Investigating Image Manifolds of 3D Objects: Learning, Shape Analysis, and Comparisons
Benjamin Beaudett, Shenyuan Liang, Anuj Srivastava
TL;DR
This work addresses how image manifolds generated by varying pose and illumination of 3D objects are structured in high-dimensional image spaces. It introduces a geometry-preserving framework using Multidimensional Scaling to embed pose and illumination manifolds into low-dimensional latent spaces, and employs Kendall's shape analysis to compare manifold shapes while factoring out rigid transformations and scaling. The key contributions include demonstrating the nonlinearity of pose manifolds, establishing a shape-distance metric for cross-object comparison, and revealing that objects of the same class tend to cluster in latent-shape space; the approach is validated through simulation and extensive experiments across SO(2), $\mathbb{T}^2$, $SO(3)$, and illumination manifolds.
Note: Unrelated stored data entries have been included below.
/-- R91: ILLOP, ROLE and REGBOUND name every lane of the bundle. -/
def State.trapAll (s : State) (c : Cx) (cause : Nat) : State := s.trapAt c cause c.b.lanes

/-- R315: a system fault of the issuing wave at its instruction, deferred likewise. -/
def State.faultAt (s : State) (c : Cx) (lane : Nat) (mask : Mask) (f : FaultInfo) : State :=
  let sp := s.specLanes c.w mask
  let s := if sp == 0#32 then s else s.stopTasks c.w sp
  if mask &&& ~~~sp == 0#32 && sp != 0#32 then s else s.sysFault [c.w] 0 c.w lane c.pc f

/-- R83: the count of a flag rises. -/
def State.flagUp (s : State) (w f : Nat) : State := s.modWave w fun x => x.setFlag f (x.flag f + 1)
/-- R83: the count of a flag falls. -/
def State.flagDown (s : State) (w f : Nat) : State := s.modWave w fun x => x.setFlag f (x.flag f - 1)
/-- R83: several flags fall together. -/
def State.flagsDown (s : State) (fs : List (Nat × Nat)) : State := fs.foldl (fun s e => s.flagDown e.1 e.2) s

/-- R236: the next program-order index of a wave. -/
def State.takePo (s : State) (w : Nat) : Nat × State :=
  ((s.wave w).po, s.modWave w fun x => { x with po := (x.po + 1) % 2 ^ 32 })

/-- R202: an instruction that takes effect clears MPROG (DEDUCED, log 10). -/
def State.clearMprog (s : State) (w : Nat) : State :=
  if (s.wave w).mprog == 0 then s else s.modWave w fun x => { x with mprog := 0 }

/-- R68: an extended source in one lane, 32 bits.  `b` gives the set and the active mask.  In a task wave nwaves is the launch
record's (DESIGN CHOICE, log 3). -/
def State.extVal (s : State) (w : Nat) (b : Bundle) (a : Ext) (l : Nat) : Word :=
  let x := s.wave w
  let g := s.grid x.grid
  let core := coreOf w
  match a with
  | .v n => x.vreg n l
  | .s n => x.sreg n
  | .lane => BitVec.ofNat 32 l
  | .wave => if x.taskWave then Config.taskIndex (3 * w + 1) else BitVec.ofNat 32 x.widx
  | .team => if x.taskWave then Config.taskIndex (3 * w + 2) else BitVec.ofNat 32 (s.teamOf w).num
  | .srank => if !x.taskWave && g.inSet b.cl.sset x.widx then BitVec.ofNat 32 (g.rank b.cl.sset x.widx) else 0xFFFFFFFF#32
  | .core => BitVec.ofNat 32 core
  | .die => BitVec.ofNat 32 (dieOf core)
  | .part => BitVec.ofNat 32 (w / 16 % 4)
  | .tlane => BitVec.ofNat 32 (l % 2 ^ x.effTw)
  | .tile => BitVec.ofNat 32 (l / 2 ^ x.effTw)
  | .nteams => BitVec.ofNat 32 g.nteams
  | .nwaves => BitVec.ofNat 32 g.nwaves
  | .zero => 0#32
  | .ones => 0xFFFFFFFF#32
  | .pkg => BitVec.ofNat 32 s.pkgnum
  | .cyclo => BitVec.ofNat 32 s.sch.cycle
  | .amask => b.cl.act &&& b.lanes
  | .reserved _ => 0#32

/-- R68: an extended source in one lane, 64 bits. -/
def State.extVal64 (s : State) (w : Nat) (b : Bundle) (a : Ext) (l : Nat) : DWord :=
  match a with
  | .v n => (s.wave w).vpair n l
  | .s n => (s.wave w).spair n
  | e => (s.extVal w b e l).setWidth 64

/-- R56: the v-registers an extended source reads, as 32-bit or 64-bit operand. -/
def extTop (a : Ext) (wide : Bool) : Nat :=
  match a with
  | .v n => n + (if wide then 2 else 1)
  | _ => 0

end Sys2Proof.Machine
end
The findings offer insights for geometry-driven learning, manifold deformation, and potential applications in clustering, transfer learning, and invertible latent-space modeling with methods like GP-StyleGAN2.
Abstract
Despite high-dimensionality of images, the sets of images of 3D objects have long been hypothesized to form low-dimensional manifolds. What is the nature of such manifolds? How do they differ across objects and object classes? Answering these questions can provide key insights in explaining and advancing success of machine learning algorithms in computer vision. This paper investigates dual tasks -- learning and analyzing shapes of image manifolds -- by revisiting a classical problem of manifold learning but from a novel geometrical perspective. It uses geometry-preserving transformations to map the pose image manifolds, sets of images formed by rotating 3D objects, to low-dimensional latent spaces. The pose manifolds of different objects in latent spaces are found to be nonlinear, smooth manifolds. The paper then compares shapes of these manifolds for different objects using Kendall's shape analysis, modulo rigid motions and global scaling, and clusters objects according to these shape metrics. Interestingly, pose manifolds for objects from the same classes are frequently clustered together. The geometries of image manifolds can be exploited to simplify vision and image processing tasks, to predict performances, and to provide insights into learning methods.